Without becoming attuned to an item that requires attunement, a creature gains only its unenhanced benefits. For example, an enhanced heavy shield that requires attunement provides the benefits of a normal heavy shield to a creature not attuned to it, but none of its enhanced properties.
Attuning to an item requires a creature to spend an uninterrupted short rest focused on only that item while being in physical contact with it. This focus can take the form of weapon practice, meditation, or some other appropriate activity. At the end of the short rest, the creature gains an intuitive understanding of how to activate any enhanced properties of the item, including any necessary command words.
An item can be attuned to only one creature at a time, and a creature can be attuned to a maximum number of items equal to their proficiency bonus; any attempt to attune to an additional item fails. Standard, premium, and prototype items cost one attunement slot, while advanced, legendary and artifact cost two.
A creature's attunement to an item ends if the creature no longer satisfies the prerequisites for attunement, if the item has been more than 100 feet away for at least 24 hours, if the creature dies, or if another creature attunes to the item. A creature can also voluntarily end attunement by spending another short rest with the item, unless the item is cursed.

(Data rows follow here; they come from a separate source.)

/-- A fault's hand-over told from the state before what the command did first. -/
theorem handsOver_from {e : Eng} {cause : Nat} {s u t : State} (hw : u.pair.warm = s.pair.warm) (ht : u.time = s.time) (ho : s.out <+: u.out)
    (h : HandsOver e cause false u t) : HandsOver e cause false s t := by
  unfold HandsOver at h ⊢
  simp only [Bool.and_false, Bool.false_and, Bool.not_false, Bool.false_eq_true, if_false] at h ⊢
  obtain ⟨hhand, hact, hst, hsw, hfail⟩ := h
  rw [hw, ht] at hhand
  exact ⟨hhand, hact, hst, hsw, fun hs => ⟨(hfail hs).1, reports_before ho (hfail hs).2⟩⟩

/-- The acting engine's fault hands over, and the pair has yet to settle. -/
theorem fault_handsOver {s u : State} {e : Eng} (h : Acting e u) (cause : Nat) (hw : u.pair.warm = s.pair.warm) (ht : u.time = s.time)
    (ho : s.out <+: u.out) : HandsOver e cause false s (u.engineFault e cause) ∧ (u.engineFault e cause).pairSettled = u.engineFault e cause ∧
      (u.pair.warm = false → CodesKept [.evrLost] u (u.engineFault e cause)) := by
  rw [engineFault_acting h]
  have hover := startHandover_handsOver (explained u) e cause false
  refine ⟨handsOver_from (u := explained u) hw ht ho hover, pairSettled_transition (transition_handover hover.1), fun hlock => ?_⟩
  exact codesKept_trans (t := explained u) (fun _ _ => rfl) (codesKept_startHandover (s := explained u) hlock e cause false)

theorem acting_congr {s u : State} {e : Eng} (h : Acting e s) (hp : u.pair = s.pair) (ht : u.time = s.time) (hw : u.power = s.power) :
    Acting e u := by
  unfold Acting State.active State.divergedLate State.isolated at *
  simp only [eng_eq] at *
  rw [hp, ht, hw]
  exact h

end Sys2Proof.Proofs
end

section
/-! What a Lookout reset does: the end of its hold, the warning's delivery, the two restarts and the evidence; and O53. -/
namespace Sys2Proof.Proofs
open Sys2Proof Sys2Proof.Machine Sys2Proof.Laws
set_option Elab.async false -- one thread, within the memory of the check

/-! ### A management restart begins (R271) -/

/-- One function as a management restart begins. -/
def mgmtOne (t : State) (f : Nat) : State :=
  (if (t.fn f).state = .checking then
      (t.setFn f (fun q => { q with state := .idle })).onHost (fun h =>
        { h with reads := h.reads.map (fun r => if r.fn = f ∧ r.kind = .enrol then { r with void := true } else r) })
    else t).setFn f (fun q => { q with wait := match q.wait with | some (.destroy k l) => some (.destroy k l) | _ => none })

theorem mgmtBegin_eq (s : State) : s.mgmtBegin =
    (((List.range 68).foldl mgmtOne s).onHost (fun h =>
      { h with msgs := h.msgs.filter (fun m => !m.kept), units := h.units.filter (fun e => !e.2.msg.kept),
               asks := h.asks.filter (fun a => decide (a.kind ≠ .enrol)) })).onLookout (fun l => { l with restart := true }) := by
  unfold State.mgmtBegin mgmtOne
  rfl

theorem mgmtOne_state (t : State) (f k : Nat) :
    ((mgmtOne t f).fn k).state = if k = f ∧ (t.fn k).state = .checking then .idle else (t.fn k).state := by
  unfold mgmtOne
  by_cases hk : k = f
  · rw [hk, fn_setFn_same]
    by_cases hc : (t.fn f).state = .checking
    · rw [if_pos hc, if_pos (And.intro rfl hc)]
      exact congrArg FnSt.state (fn_setFn_same t f (fun q => { q with state := .idle }))
    · rw [if_neg hc, if_neg (fun h : f = f ∧ (t.fn f).state = .checking => hc h.2)]
  · rw [fn_setFn_other _ _ hk, if_neg (fun h : k = f ∧ (t.fn k).state = .checking => hk h.1)]
    by_cases hc : (t.fn f).state = .checking
    · rw [if_pos hc]
      exact congrArg FnSt.state (fn_setFn_other t (fun q => { q with state := .idle }) hk)
    · rw [if_neg hc]

theorem mgmtOne_msgs (t : State) (f : Nat) : (mgmtOne t f).host.msgs = t.host.msgs := by
  unfold mgmtOne
  split
  · rfl
  · rfl

theorem mgmtOnes_idle (l : List Nat) (s : State) {k : Nat} (h : (s.fn k).state = .idle ∨ (k ∈ l ∧ (s.fn k).state = .checking)) :
    ((l.foldl mgmtOne s).fn k).state = .idle := by
  induction l generalizing s with
  | nil => exact h.resolve_right (fun h => List.not_mem_nil h.1)
  | cons x r ih =>
    refine ih _ ?_
    rw [mgmtOne_state]
    rcases h with h | ⟨hk, hc⟩
    · exact .inl (by rw [h]; exact if_neg (fun hh => FnState.noConfusion hh.2))
    · by_cases hx : k = x
      · exact .inl (if_pos ⟨hx, hc⟩)
      · exact .inr ⟨(List.mem_cons.mp hk).resolve_left hx, (if_neg (fun hh => hx hh.1)).trans hc⟩
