-- ==== Sys2Proof/Machine/Edges.lean ====
section
/-! DEFINITION. The meanings of the tooth-wheel events (chapter 6). -/

namespace Sys2Proof.Machine

/-- An edge at an enabled channel: the channel reads the timebase, and that reading is the edge time (R107). -/
def State.wheelEdge (s : State) (ch : Channel) (time : TimeStamp) : State :=
  { s with timebase := time, wcu := s.wcu.edge s.config ch time }

/-- TOOTH_EDGE (R105, R107): an edge on a disabled channel changes nothing. -/
def execToothEdge (ch : Channel) (time : TimeStamp) (s : State) : Host.Outcome State Fault Refusal :=
  if (s.wcu.channel ch).enabled then .next (s.wheelEdge ch time) else .next s

/-- STOP_TIMER_EXPIRY (R112, R113). -/
def execStopTimerExpiry (ch : Channel) (s : State) : Host.Outcome State Fault Refusal :=
  if (s.wcu.channel ch).stopTimer.isRunning then
    .next { s with wcu := s.wcu.setSpeed ch (s.wcu.channel ch).stop }
  else .next s

end Sys2Proof.Machine
end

Variant: Simpler Attunement
If you prefer a simpler method, you can instead allow your characters to have a total of three attunement slots. If you do so, enhanced items should only take one attunement slot, regardless of rarity.
Cursed Items
Some enhanced items bear curses that bedevil their users, sometimes long after a user has stopped using an item. An enhanced item's description specifies whether the item is cursed. Most methods of identifying items, such as the analyze tech power, fail to reveal such a curse, although lore might hint at it. A curse should be a surprise to the item's user when the curse's effects are revealed.
Attunement to a cursed item can't be ended voluntarily unless the curse is broken first.